I'm working with an app registration that has a secret defined. Via PowerShell I am able to get the credential, but not the secret value. Function used is Get-AzADAppCredential
This is expected behavior, no issue here.
To renew the secret I run two functions Remove-AzADAppCredential
and New-AzADAppCredential
.
I run these PowerShell cmdlets via a DevOps pipeline and use a service connection with permissions in Azure portal.
I noticed that, when we create a service connection from DevOps to Azure, the service principal gets the role Cloud application administrator automatically assigned. This role includes the permission "microsoft.directory/applications/credentials/update".
So the above (remove new) should work, but it does not... DevOps returns an error:
Az.MSGraph.internal\Remove-AzADApplicationPassword : Insufficient privileges to complete the operation.
Az.MSGraph.internal\Add-AzADApplicationPassword : Insufficient privileges to complete the operation.
PS. Using Az.Resources version 5.4.0 when working with the PowerShell functions.
Anyone got any idea what I'm missing?
Thanks.
CodePudding user response:
Insufficient privileges to complete the operation.
The error comes when the user doesn't have sufficient privileges in AAD and doesn't have Write permission for the selected Azure Subscription.
Note: If you have Cloud application administrator privileges of the user, this role grants the ability to manage application credentials. Users assigned this role can add credentials to an application and use those credentials to impersonate the application’s identity. If the application’s identity has been granted access to a resource, such as the ability to create or update User or other objects, then a user assigned to this role could perform those actions while impersonating the application.
Make sure to check once if you have Global Administrator Access. If you have the access you can able to Modify the secret.
Users who are assigned to the Global administrator role can read and modify every administrative setting in your Azure AD organization.
The permission issue may happen due to
- The user has only guest permission in the directory
- The user is not authorized to the add applications in the directory
Refer here for detailed information
CodePudding user response:
To be able to update a secret on an app registration, through DevOps, using a service principal, with minimal permissions, first make the service connection owner on that random app registration.

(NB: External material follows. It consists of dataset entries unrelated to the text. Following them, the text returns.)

-- ==== Sys2Proof/Proofs/Scope.lean ====
section
/-! The outcomes a step can have, and the configurations that are refused (00_scope.md R6, R8). -/

namespace Sys2Proof.Proofs

open Sys2Proof.Machine

/-! ## Which configurations are legal -/

/-- The check of R8 is the legal range column of R6; `Laws.legal_bounds` is its forward half. -/
theorem legal_iff_bounds (c : Config) :
    c.legal = true ↔
      (1 ≤ c.respPollBudget ∧ c.respPollBudget ≤ 65535) ∧ (1 ≤ c.idleAttempts ∧ c.idleAttempts ≤ 65535)
        ∧ (1 ≤ c.initAttempts ∧ c.initAttempts ≤ 65535) ∧ (1 ≤ c.tokenPollBudget ∧ c.tokenPollBudget ≤ 65535)
        ∧ (1 ≤ c.wrespPollBudget ∧ c.wrespPollBudget ≤ 65535) ∧ (1 ≤ c.busyPollBudget ∧ c.busyPollBudget ≤ 65535)
        ∧ (10 ≤ c.powerupFillerBytes ∧ c.powerupFillerBytes ≤ 65535) ∧ c.idleOk ≠ 0xFF#8 := by
  constructor
  · exact Laws.legal_bounds
  · intro bounds
    simpa [Config.legal, budgetLegal, and_assoc] using bounds

/-! ## What can stop a step -/

/-- Every row of the opcode table has a meaning, and none of them stops the machine. -/
theorem exec_eq_next (i : Instr) (s : State) : ∃ t, exec i s = .next t := by
  cases i <;> exact ⟨_, rfl⟩

/-- The only refusal of a host access is that of its width (20_memory.md R65). -/
theorem hostAccess_outcomes (a : HostAccess) (s : State) :
    (∃ t, hostAccess a s = .next t) ∨ hostAccess a s = .refused .accessWidth := by
  unfold hostAccess
  split
  · exact .inl ⟨_, rfl⟩
  · exact .inl ⟨_, rfl⟩
  · exact .inr rfl
  · exact .inr rfl

/-- A turn outside the opcode table stops only at a host access of another width or at a sequencer turn in an incoherent state. -/
theorem perform_outcomes (c : Chore) (s : State) :
    (∃ t, perform c s = .next t) ∨ perform c s = .refused .accessWidth ∨ perform c s = .fault .incoherentSequencer := by
  cases c with
  | access a => exact (hostAccess_outcomes a s).imp_right .inl
  | incoherent => exact .inr (.inr rfl)
  | unlisted u => exact .inl ⟨_, rfl⟩
  | statements => exact .inl ⟨_, rfl⟩
  | wait => exact .inl ⟨_, rfl⟩
  | reset => exact .inl ⟨_, rfl⟩

/-- Under a legal configuration a step stops only as a turn outside the opcode table does. -/
theorem step_outcomes {s : State} (legal : s.cfg.legal = true) :
    (∃ t, step s = .next t) ∨ step s = .refused .accessWidth ∨ step s = .fault .incoherentSequencer := by
  rw [step, if_pos legal]
  split
  · exact .inl (exec_eq_next _ _)
  · exact perform_outcomes _ _

/-! ## Which configurations are refused -/

theorem step_of_illegal {s : State} (illegal : s.cfg.legal = false) : step s = .refused .illegalConfiguration := by
  simp [step, illegal]

theorem step_ne_illegalConfiguration_of_legal {s : State} (legal : s.cfg.legal = true) : step s ≠ .refused .illegalConfiguration := by
  obtain ⟨t, next⟩ | width | fault := step_outcomes legal
  · simp [next]
  · simp [width]
  · simp [fault]

/-- Settles O8: the ranges by the definition of the check, the refusal because no other cause of a stop carries its reason. -/
theorem illegalConfigurationRefused : Obligations.IllegalConfigurationRefused := by
  intro s
  refine ⟨legal_iff_bounds s.cfg, step_of_illegal, fun refused => ?_⟩
  by_contra notIllegal
  exact step_ne_illegalConfiguration_of_legal (Bool.eq_true_of_not_eq_false notIllegal) refused

end Sys2Proof.Proofs
end

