theorem BufKeptOrRead.of_stepEnds {b : List Host.Cell} {s t : State} (alone : s.agenda = []) (clean : RunsCleanly s) (buf : s.buf = b)
    (ends : StepEnds s t) : BufKeptOrRead b t := by
  have keptBuf := ends.buf.trans buf
  have stillAlone := ends.agenda.trans alone
  obtain ⟨busy, fail, err, running⟩ | ⟨rest, idle⟩ := ends.running_or_idle
  · have stillBusy := busy.trans clean.busy
    exact ⟨stillAlone, by simp [coherent, stillBusy, running], fun _ => ⟨stillBusy, fail.trans clean.fail, err.trans clean.err⟩,
      .inl keptBuf⟩
  · exact ⟨stillAlone, by simp [coherent, rest, idle], by simp [rest], .inl keptBuf⟩

/-- Only the data phase, which does not fail any more, changes BUF, and at rest nothing moves. -/
theorem step_bufKeptOrRead {b : List Host.Cell} {s t : State} (kept : BufKeptOrRead b s) (next : step s = .next t) :
    BufKeptOrRead b t := by
  obtain ⟨alone, isCoherent, clean, buf⟩ := kept
  have legal := Laws.legal_of_step next
  have turn : nextTurn s = .sequencer := by simp [nextTurn, alone]
  have sameState := turnTaken_of_agenda_nil alone
  by_cases idle : s.seq.pos = .idle
  · have rests := Laws.step_idle legal turn isCoherent idle
    obtain rfl : s = t := Host.Outcome.next.inj ((sameState ▸ rests).symm.trans next)
    exact ⟨alone, isCoherent, clean, buf⟩
  · have running := clean ((busy_iff_of_coherent isCoherent).mpr idle)
    by_cases inData : s.seq.pos ∈ dataPhase
    · obtain ⟨u, runs, agenda, inDataOrDone⟩ := step_dataPhase legal isCoherent turn running inData
      obtain rfl := Host.Outcome.next.inj (runs.symm.trans next)
      exact .of_inDataOrDone (by simp [agenda, alone]) inDataOrDone
    · have bufKept : s.buf = b := buf.resolve_right fun ⟨_, pos⟩ => pos.elim inData idle
      obtain ⟨notRead, notPart⟩ := not_stores_of_not_mem_dataPhase inData
      obtain ⟨u, runs, ends⟩ := step_sequencer_ends legal isCoherent turn idle notRead notPart
      obtain rfl := Host.Outcome.next.inj (runs.symm.trans next)
      rw [sameState] at ends
      exact .of_stepEnds alone running bufKept ends

/-- What every step keeps holds after any number of them. -/
theorem run_keeps {P : State → Prop} (keeps : ∀ {s t : State}, P s → step s = .next t → P t) {k : Nat} {s t : State} (holds : P s)
    (run : core.run k s = .next t) : P t := by
  induction k generalizing s with
  | zero =>
    obtain rfl := Host.Outcome.next.inj run
    exact holds
  | succ k ih =>
    cases first : step s with
    | next u => exact ih (keeps holds first) ((run_succ_of_step first k).symm.trans run)
    | fault r => simp [Host.Core.run, core, first] at run
    | refused r => simp [Host.Core.run, core, first] at run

Next, add the Application.ReadWrite.OwnedBy application API permission on the app registration that's linked to the enterprise application. Not on the app registration where the service principal was made owner.
Than renewing the secret works fine.
It remains a question though why the role Cloud application administrator isn't sufficient because microsoft.directory/applications/credentials/update is included in that role, and that should also be enough.